A history of enterprise search 1948-1959
I have set the start date for this history somewhat arbitrarily as 1948, the year of the Royal Society Scientific Information Conference. This conference identified the challenges that lay ahead in managing the flow of scientific information, challenges that we have not solved. The earliest research into how computers might help was undertaken by Philip Bagley as part of a Masters project at MIT. His thesis was entitled Electronic Digital Machines for High-Speed Information Searching. He set out the basic principles of ‘information searching’ and wrote a program for the Whirlwind computer at MIT. This Masters thesis should not be confused with his later PhD thesis in which he was the first to use the term ‘metadata.
By June 1952 there was enough interest in the subject at a number of research centres across the USA to hold a Symposium for Machine Techniques for Information Selection at MIT. One of the speakers at the Symposium was Hans-Peter Luhn, at that time working on punched-card retrieval systems for IBM. Luhn would turn out to be hugely influential in information retrieval. Another very influential person was to be Eugene Garfield, who in 1955 published a paper in Science about the value of citation analysis. From this approach Garfield developed the Institute for Scientific Information, in due course one of the leading online databases. However his insight also became one of the innovations incorporated into Google at the outset on the 1990s, but that is another story. Of more immediate interest is a paper by Allen Kent and his colleagues at the Battelle Memorial Institute, Ohio. In this paper the concepts of ‘recall’ and ‘pertinency’ are proposed as metrics for a search application; ‘relevance’ later replaced pertinency.
There were two further important conferences in the 1950s.The first was the International Study Conference on Classification for Information Retrieval, held in Dorking, UK in 1957. This was the first opportunity for UK and US research teams to exchange ideas and research on information retrieval. The US may have had a technology lead but the UK was held in high regard for research and implementation of classification and index frameworks. A year later an International Conference on Scientific Information was held in Washington to take note of developments since the 1948 Royal Society conference and much of the discussion was about information retrieval. The papers make for some fascinating reading. Even in 1958 Dow Chemicals was studying how computer-based systems could be used to manage in-house documentation.

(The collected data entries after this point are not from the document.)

/-- A thaw or regrowth that a reset interrupts ends without success (R394); a pseudo-channel not yet readmitted is retired again. -/
def State.endHbmJobs (s : State) : State :=
  (List.range 128).foldl (fun (s : State) p =>
    if s.pcState p = 3 then s.wr Objs.hbm_state p 2
    else if s.pcState p = 5 then (s.wr Objs.hbm_state p 4).setRetired p true
    else s) s

/-- Every clutch reloads its store from the golden copy, with bank 0 from its shadow, and checks it as R163 describes (R165); a reload of which
`reloads` says nothing finds HBM1's copy good and its CRC equal. -/
def State.reloadAll (s : State) (reloads : List StoreReload) : State :=
  (List.range 16).foldl (fun (s : State) c =>
    let t := s.setCs c { s.cs c with disp := s.hue.disp0, repairing := [] }
    match reloads.find? (fun r => r.clutch.val = c) with
    | some r => reloadClutch t c r.copy r.mismatches.val
    | none => reloadClutch t c .first 0) s

/-- Policer buckets and shaper tokens as FILL states them (R336, R347). -/
def State.freshTokens (s : State) : State :=
  let pols := s.tm.polCfg.map (fun p => (p.1, ({ PolState.init with tc := (polFill p.2).1, te := (polFill p.2).2 } : PolState)))
  let s1 : State := { s with tm := { s.tm with pols := pols } }
  let shapers := fun (o : Obj) => s.dict.objs.filter (fun p => match objOf p.1 with
    | some x => x.name == o.name
    | none => false)
  let s2 := (shapers Objs.queue_shaper).foldl (fun (s : State) p =>
    let i := instOf Objs.queue_shaper p.1
    shApply (i / 8) (i % 8) p.2 s) s1
  (shapers Objs.port_shaper).foldl (fun (s : State) p => shApply (instOf Objs.port_shaper p.1) 8 p.2 s) s2

/-- How many frames the device holds. -/
def State.framesHeld (s : State) : Nat :=
  (s.ports.inq.foldl (fun n p => n + p.2.length) 0) + s.hue.holders.length +
    s.eg.ports.foldl (fun n p => n + p.2.waiting + p.2.cal.length) 0

/-- What every reset of the core clears, whatever else it keeps; the locks of command rings are released (R432). -/
def State.clearCore (a : State) (r : CoreReset) : State :=
  let s := a.releaseAll
  { s with
    dict := s.dict.after r, fm := s.fm.after r, str := { StreamPort.init with xoffMark := s.fNs },
    host := if r = .cold then HostIf.init else s.host.restart,
    ports := PortUnit.init, tm := { TmUnit.init with polCfg := s.tm.polCfg, redProf := s.tm.redProf }, eg := EgressUnit.init,
    cu := CommitUnit.init, dbg := DebugUnit.init }

/-- R544: over a core reset the Eft keeps up the link of a watch port that it carries; `a` is the state before. -/
def State.keepLink (a s : State) (p : Nat) : State :=
  if a.carries p && a.isUp p then
    let s1 := s.setPl p (a.pl p)
    let sig := (a.lanesOf p).foldl (fun x l => setFld x l 1 (b2n (a.laneSignal l))) s1.ports.sig
    let s2 : State := { s1 with ports := { s1.ports with sig := sig } }
    (((s2.wr Objs.link_state p 2).wr Objs.lane_lock p (a.rd Objs.lane_lock p)).wr Objs.speed_active p (a.rate p)).wr Objs.ts_state p 1
  else s

/-- The time unit over a warm reset: the core reset does not touch it (R525), but the event FIFOs and the phase intervals of class V
start anew (R532). -/
def TimeUnit.warm (u : TimeUnit) : TimeUnit := { u with quiet := [], evtFifo := TimeUnit.init.evtFifo }

/-- The core reset of a warm reset or of brumation: what R532 keeps or restores. `mac` says that the MAC entries were saved. -/
def State.coreWarm (s : State) (r : CoreReset) (mac : Bool) : State :=
  let a := (s.hbmSleep (s.eft.orderly || r = .brumation) (if r = .warm then s.fNs else 0)).hueAbort
  let h := a.hueActive
  let t := a.clearCore r
  let pat := { PatternUnit.init with sets := keptSlots h a.pat.sets, words := a.pat.words }
  let nat := if a.rd Objs.nat_restore = 1 then a.tbl.nat else []
  let tbl := { TableUnit.init with nat := nat, lpm4 := a.tbl.lpm4, lpm6 := a.tbl.lpm6,
                                   mcg := a.tbl.mcg, edit := a.tbl.edit, mbrSet := a.tbl.mbrSet, mbr := a.tbl.mbr,
                                   mbrBkt := a.tbl.mbrBkt }
  let fsu := { Fsu.init with slots := a.fsu.slots, bktAlt := a.fsu.bktAlt, stash := a.fsu.stash, paths := a.fsu.paths,
                             keyTmpl := a.fsu.keyTmpl, tmpls := keptSlots h a.fsu.tmpls, sweepStart := a.fNs }
  let u : State :=
    { t with hue := a.hue.restored h, pat := pat, tbl := tbl, fsu := fsu, hbm := { a.hbm with macSave := if mac then a.hbm.macSave else [] },
             time := a.time.warm, sk := { SkinkUnit.init with golden := a.sk.golden } }
  let v := (((u.wr Objs.hue_oldest 0 h).wr Objs.w_inc 0 u.time.incW).endHbmJobs).freshTokens
  [240, 244, 248, 252].foldl a.keepLink v

/-- The core reset of a cold reset: everything but the Eft, class C and class N. -/
def State.coreCold (s : State) : State :=
  let t := s.clearCore .cold
  let u : State :=
    { t with hue := { HueUnit.init with nextPid := s.hue.nextPid }, pat := PatternUnit.init, tbl := TableUnit.init,
             fsu := { Fsu.init with keyTmpl := s.fsu.keyTmpl }, hbm := s.hbm.cold, sk := SkinkUnit.init, time := TimeUnit.init,
             str := StreamPort.init }
  u.wr Objs.croak_level 0 1

/-! ## Clocks -/

/-- The state a domain starts in (R384, R371). -/
def State.startDomain (s : State) (d : Nat) : State :=
  s.wr Objs.dom_state d (if s.rd Objs.dom_enable d = 0 then 0 else if s.rd Objs.dom_mode d = 1 then softState s d else 1)
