-- ==== Sys2Proof/Machine/DictCmds.lean ====
section
/-! DEFINITION. The table commands that run through the dictionary: the flow commands of R246 and tbl_cmd of R299. They complete with the
status codes of R427, and read PENDING while they run (R448). -/

namespace Sys2Proof.Machine

/-! ## Flow commands (R237 to R243, R246) -/

/-- The key that a context's flow_key and flow_key_tmpl name. -/
def State.dictKey (s : State) (c : Ctx) : Nat :=
  flowKeyOf (leBytes 48 (s.rdCtx c Objs.flow_key)) (s.rdCtx c Objs.flow_key_tmpl)

/-- The owner that a context is. -/
def ctxOwner (c : Ctx) : Owner := .dict (ctxCode c)

/-- A command that has ended with a status. -/
def ended (c : Ctx) (o : Obj) (r : Nat × State) : State := r.2.setResult c (o.key 0) r.1

/-- flow_search: image and place go into flow_record. -/
def flowSearchApply (c : Ctx) (s : State) : State :=
  let s := s.served (.key (s.dictKey c))
  match flowSearch s (s.dictKey c) with
  | (1, img, place) =>
    let old := s.rdCtx c Objs.flow_record
    (s.wrCtx c Objs.flow_record 0 (setFld (setFld old 0 1024 img) 1024 32 place)).setResult c (Objs.flow_search.key 0) 1
  | (k, _, _) => s.setResult c (Objs.flow_search.key 0) k

/-- flow_lock: pending until its grant, or ended at once. -/
def flowLockApply (c : Ctx) (s : State) : State :=
  match flowLock (s.startRun c (Objs.flow_lock.key 0) 0) (.key (s.dictKey c)) (ctxOwner c) with
  | (some k, t) => t.endRun (ctxCode c) (Objs.flow_lock.key 0) k
  | (none, t) => t

/-- flow_unlock. -/
def flowUnlockApply (c : Ctx) (s : State) : State :=
  ended c Objs.flow_unlock (flowUnlock s (.key (s.dictKey c)) (ctxOwner c))

/-- flow_write: 1 under a lock, 2 with INSERT, which may wait for the lock it takes. -/
def flowWriteApply (c : Ctx) (x : Nat) (s : State) : State :=
  let img := (leBytes 136 (s.rdCtx c Objs.flow_record)).take 128
  let k := Objs.flow_write.key 0
  if x = 2 then
    match flowInsert (s.startRun c k 0) (s.dictKey c) img (ctxOwner c) with
    | (some code, t) => t.endRun (ctxCode c) k code
    | (none, t) => t
  else ended c Objs.flow_write (flowWrite s (.key (s.dictKey c)) (ctxOwner c) img)

/-- flow_next: image, place and next cursor go into flow_record. -/
def flowNextApply (c : Ctx) (s : State) : State :=
  let old := s.rdCtx c Objs.flow_record
  let (k, found, next, s) := flowNext s (s.rdCtx c Objs.flow_cursor)
  if k ≠ 1 then s.setResult c (Objs.flow_next.key 0) k
  else
  let x := match found with
    | some (img, place) => setFld (setFld old 0 1024 img) 1024 32 place
    | none => old
  (s.wrCtx c Objs.flow_record 0 (setFld x 1056 32 next)).setResult c (Objs.flow_next.key 0) 1

/-- flow_flush_port and flow_flush_tmpl: a ninth waiting flush ends with STATE. -/
def flowFlushApply (c : Ctx) (byPort : Bool) (x : Nat) (s : State) : State :=
  let k := (if byPort then Objs.flow_flush_port else Objs.flow_flush_tmpl).key 0
  let t := s.startRun c k 0
  match t.startFlowFlush byPort x (ctxOwner c) with
  | some u => u
  | none => t.endRun (ctxCode c) k 0x800A

/-! ## tbl_cmd (R296, R297, R299) -/

/-- READ of `n` stored buckets from an index on: the status, the data, and the state. -/
def tblCmdGets (index : Nat) : Nat → State → Nat × Nat × State
  | 0, s => (1, 0, s)
  | n + 1, s =>
    let (_, d, s1) := softRead s 0x19 index [] .good
    let (_, rest, s2) := tblCmdGets (index + 1) n s1
    (1, d % 256 + 256 * rest, s2)

/-- READ: the status, and the data in tbl_data; MBR_BUCKETS reads up to 40 stored buckets. -/
def tblCmdRead (c : Ctx) (s : State) (target index : Nat) (key : List Byte) : Nat × State :=
  let r := if target = 0x19 ∧ index < tblItems 0x19 then
      tblCmdGets index (min 40 (tblItems 0x19 - index)) s
    else softRead s target index key .good
  (r.1, if r.1 = 1 then r.2.2.wrCtx c Objs.tbl_data 0 r.2.1 else r.2.2)

/-- WRITE of the items of tbl_data from an index on. -/
def tblCmdPuts (target index : Nat) (o : Owner) : List Byte → State → State
  | [], s => s
  | d :: rest, s => tblCmdPuts target (index + 1) o rest (tblWrite s target index [] d.toNat o).2

/-- WRITE of tbl_data. -/
def tblCmdWrite (c : Ctx) (s : State) (target index : Nat) (key : List Byte) : Nat × State :=
  let data := leBytes 40 (s.rdCtx c Objs.tbl_data)
  if target = 0x19 ∧ index < tblItems 0x19 then
    (1, tblCmdPuts target index (ctxOwner c) (data.take (min 40 (tblItems 0x19 - index))) s)
  else tblWrite s target index key (leNat (data.take (tblItemBytes target))) (ctxOwner c)

/-- One execution of tbl_cmd: its status. A target that does not take the command is BAD_TARGET. -/
def tblCmdRun (c : Ctx) (x : Nat) (s : State) : Nat × State :=
  let target := s.rdCtx c Objs.tbl_target
  let index := s.rdCtx c Objs.tbl_index
  let key := leBytes 20 (s.rdCtx c Objs.tbl_key)
  match x with
  | 1 => tblCmdRead c s target index key
  | 2 => if target = 0x11 then (0x8005, s) else tblCmdWrite c s target index key
  | 3 => if tblKeyed target then tblDelete s target key (ctxOwner c) else (0x8005, s)
  | 4 => if target = 0x10 then macLock s key (ctxOwner c) else (0x8005, s)
  | _ => if target = 0x10 then macUnlock s key (ctxOwner c) else (0x8005, s)

/-- The effect of a write of tbl_cmd. -/
def tblCmdApply (c : Ctx) (x : Nat) (s : State) : State := ended c Objs.tbl_cmd (tblCmdRun c x s)

end Sys2Proof.Machine
end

The chemistry community have long had some special information retrieval challenges (such as searching chemical structures) and have always been in the vanguard of search development. It was at an American Chemical Society meeting in Miami in 1957 that Luhn gave a paper on A Statistical Approach to Mechanized Encoding and Searching of Literary Information in which (in effect) he set out the constituent elements of a search application.
The following year Luhn published a paper on his work at IBM in which (according to the abstract) “excerpts of technical papers and magazine articles that serve the purposes of conventional abstracts have been created entirely by automatic means. In the exploratory research described, the complete text of an article in machine-readable form is scanned by an IBM 704 data-processing machine and analyzed in accordance with a standard program. Statistical information derived from word frequency and distribution is used by the machine to compute a relative measure of significance, first for individual words and then for sentences. Sentences scoring highest in significance are extracted and printed out to become the “auto-abstract.” A visionary approach. Luhn also proposed that the frequency of word occurrence in an article furnished a useful measurement of word significance. This is the origin of the now familiar term frequency – inverse document frequency model although it was not until 1972 that Karen Sparck-Jones developed a rigorous statistical basis for TF.IDF.
In 1959 Maron and Kuhns wrote a seminal paper entitled On Relevance, Probabilistic Indexing and Information Retrieval in which they defined ‘relevance’ and the use of ‘probabilistic indexing’ to allow a computing machine, given a request for information, to make a statistical inference and derive a number (which they called the “relevance number”) for each document, which would be a measure of the probability that the document will satisfy the given request. The result of a search would then be an ordered list of those documents which satisfy the request ranked according to their probable relevance. The importance of the paper is that Maron and Kuhns then evaluated their proposal through a manual (rather than computer-based) trial, so setting out not only the fundamental principle of determining the probability that a document was relevant but the importance of system evaluation.Fifty years later Maron published a short account of the background to this paper in which he provides a fascinating insight in how he and Kuhns developed this principle.
Although Maron and Kuhns had shown that a probabilistic approach was superior to a Boolean approach virtually all of what might be seen as the first generation of commercial search applications used Boolean logic because the challenge of calculating a ‘relevance number’ had yet to be solved. It is of note that Maron was at the Rand Corporation as a spin off, System Development Corporation, played an important role in search development. Another important development in 1959 was the establishment of the Augmentation Research Center at Stanford Research Institute under the direction of Doug Engelbart.
So by the end of the 1950s almost all the core elements were in place, including understanding the required modularity of the search process, the benefits of a probabilistic view of document retrieval (rather than using Boolean operators), the concepts of precision, recall and relevance, and the value of testing and evaluation. What was needed now was computing power. In the 1960s California would forces with Massachusetts in the quest to scale up search and make it widely available within and outside of the organisation.